**Required work**.
Report each line of the entries that includes "dispatcher" by copying it.

(Stored items)
-- ==== Sys2Proof/Laws/PerInstr.lean ====
section
/-! SUPPORT. A law of every command as syntax: the type by which a dispatcher executes it, if it does, is one that
Table 10-5 lists (R177). -/

namespace Sys2Proof.Laws.CommandType

/-- The type code of a command that a dispatcher executes is listed in Table 10-5. -/
def Statement (i : Instr) : Prop :=
  ∀ p type, i.dispatched = some (p, type) → type ∈ Machine.commandTypes

theorem deviceReset (cause : ResetCause) : Statement (.deviceReset cause) := by simp [Statement, Instr.dispatched]
theorem recordTransfer (data : BitVec 64) : Statement (.recordTransfer data) := by simp [Statement, Instr.dispatched]
theorem takeRecord : Statement .takeRecord := by simp [Statement, Instr.dispatched]
theorem expiry : Statement .expiry := by simp [Statement, Instr.dispatched]
theorem drainCut (probe : ProbeNo) : Statement (.drainCut probe) := by simp [Statement, Instr.dispatched]
theorem sweepVisit : Statement .sweepVisit := by simp [Statement, Instr.dispatched]
theorem frameReceived (port : Port) (high : Byte) : Statement (.frameReceived port high) := by simp [Statement, Instr.dispatched]
theorem frameDiscard (port : Port) (cause : DiscardCause) : Statement (.frameDiscard port cause) := by simp [Statement, Instr.dispatched]
theorem frameGapTimeout (port : Port) : Statement (.frameGapTimeout port) := by simp [Statement, Instr.dispatched]
theorem portReset (port : Port) : Statement (.portReset port) := by simp [Statement, Instr.dispatched]
theorem transmitStart (port : Port) : Statement (.transmitStart port) := by simp [Statement, Instr.dispatched]
theorem transmitEnd (port : Port) : Statement (.transmitEnd port) := by simp [Statement, Instr.dispatched]
theorem alertResendTimeout (port : Port) : Statement (.alertResendTimeout port) := by simp [Statement, Instr.dispatched]
theorem commandRetry (port : Port) : Statement (.commandRetry port) := by simp [Statement, Instr.dispatched]
theorem unknownCommand (port : Port) : Statement (.unknownCommand port) := by simp [Statement, Instr.dispatched]
theorem identify (port : Port) : Statement (.identify port) := by rintro _ _ h; cases h; decide
theorem portStatus (port : Port) : Statement (.portStatus port) := by rintro _ _ h; cases h; decide
theorem openSession (port : Port) : Statement (.openSession port) := by rintro _ _ h; cases h; decide
theorem closeSession (port : Port) : Statement (.closeSession port) := by rintro _ _ h; cases h; decide
theorem claimConfig (port : Port) : Statement (.claimConfig port) := by rintro _ _ h; cases h; decide
theorem unclaimConfig (port : Port) : Statement (.unclaimConfig port) := by rintro _ _ h; cases h; decide
theorem intakeEnable (port : Port) : Statement (.intakeEnable port) := by rintro _ _ h; cases h; decide
theorem intakeDisable (port : Port) : Statement (.intakeDisable port) := by rintro _ _ h; cases h; decide
theorem readIntake (port : Port) : Statement (.readIntake port) := by rintro _ _ h; cases h; decide
theorem readGlobals (port : Port) : Statement (.readGlobals port) := by rintro _ _ h; cases h; decide
theorem listPending (port : Port) : Statement (.listPending port) := by rintro _ _ h; cases h; decide
theorem clearTracking (port : Port) : Statement (.clearTracking port) := by rintro _ _ h; cases h; decide
theorem setTimeouts (port : Port) : Statement (.setTimeouts port) := by rintro _ _ h; cases h; decide
theorem readTimeouts (port : Port) : Statement (.readTimeouts port) := by rintro _ _ h; cases h; decide
theorem listExpired (port : Port) : Statement (.listExpired port) := by rintro _ _ h; cases h; decide
theorem setGroupMap (port : Port) : Statement (.setGroupMap port) := by rintro _ _ h; cases h; decide
theorem readGroupMap (port : Port) : Statement (.readGroupMap port) := by rintro _ _ h; cases h; decide
theorem claimProbes (port : Port) : Statement (.claimProbes port) := by rintro _ _ h; cases h; decide
theorem unclaimProbes (port : Port) : Statement (.unclaimProbes port) := by rintro _ _ h; cases h; decide
theorem defineProbe (port : Port) : Statement (.defineProbe port) := by rintro _ _ h; cases h; decide
theorem startProbes (port : Port) : Statement (.startProbes port) := by rintro _ _ h; cases h; decide
theorem stopProbes (port : Port) : Statement (.stopProbes port) := by rintro _ _ h; cases h; decide
theorem clearProbes (port : Port) : Statement (.clearProbes port) := by rintro _ _ h; cases h; decide
theorem probeStatus (port : Port) : Statement (.probeStatus port) := by rintro _ _ h; cases h; decide
theorem poolStatus (port : Port) : Statement (.poolStatus port) := by rintro _ _ h; cases h; decide
theorem harvest (port : Port) : Statement (.harvest port) := by rintro _ _ h; cases h; decide
theorem readSnapshot (port : Port) : Statement (.readSnapshot port) := by rintro _ _ h; cases h; decide
theorem freeSnapshot (port : Port) : Statement (.freeSnapshot port) := by rintro _ _ h; cases h; decide
theorem snapshotStatus (port : Port) : Statement (.snapshotStatus port) := by rintro _ _ h; cases h; decide
theorem setTrigger (port : Port) : Statement (.setTrigger port) := by rintro _ _ h; cases h; decide
theorem clearTrigger (port : Port) : Statement (.clearTrigger port) := by rintro _ _ h; cases h; decide
theorem triggerStatus (port : Port) : Statement (.triggerStatus port) := by rintro _ _ h; cases h; decide
theorem setAlertMask (port : Port) : Statement (.setAlertMask port) := by rintro _ _ h; cases h; decide
theorem ackAlert (port : Port) : Statement (.ackAlert port) := by rintro _ _ h; cases h; decide
theorem alertStatus (port : Port) : Statement (.alertStatus port) := by rintro _ _ h; cases h; decide
theorem timebaseTick : Statement .timebaseTick := by simp [Statement, Instr.dispatched]
theorem resetNRelease (sel1 sel0 : Bool) : Statement (.resetNRelease sel1 sel0) := by simp [Statement, Instr.dispatched]
theorem characterReceived (port : Port) (char : Byte) : Statement (.characterReceived port char) := by simp [Statement, Instr.dispatched]
theorem breakEnd (port : Port) : Statement (.breakEnd port) := by simp [Statement, Instr.dispatched]

end Sys2Proof.Laws.CommandType
end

**Expected answer**.
/-! SUPPORT. A law of every command as syntax: the type by which a dispatcher executes it, if it does, is one that
/-- The type code of a command that a dispatcher executes is listed in Table 10-5. -/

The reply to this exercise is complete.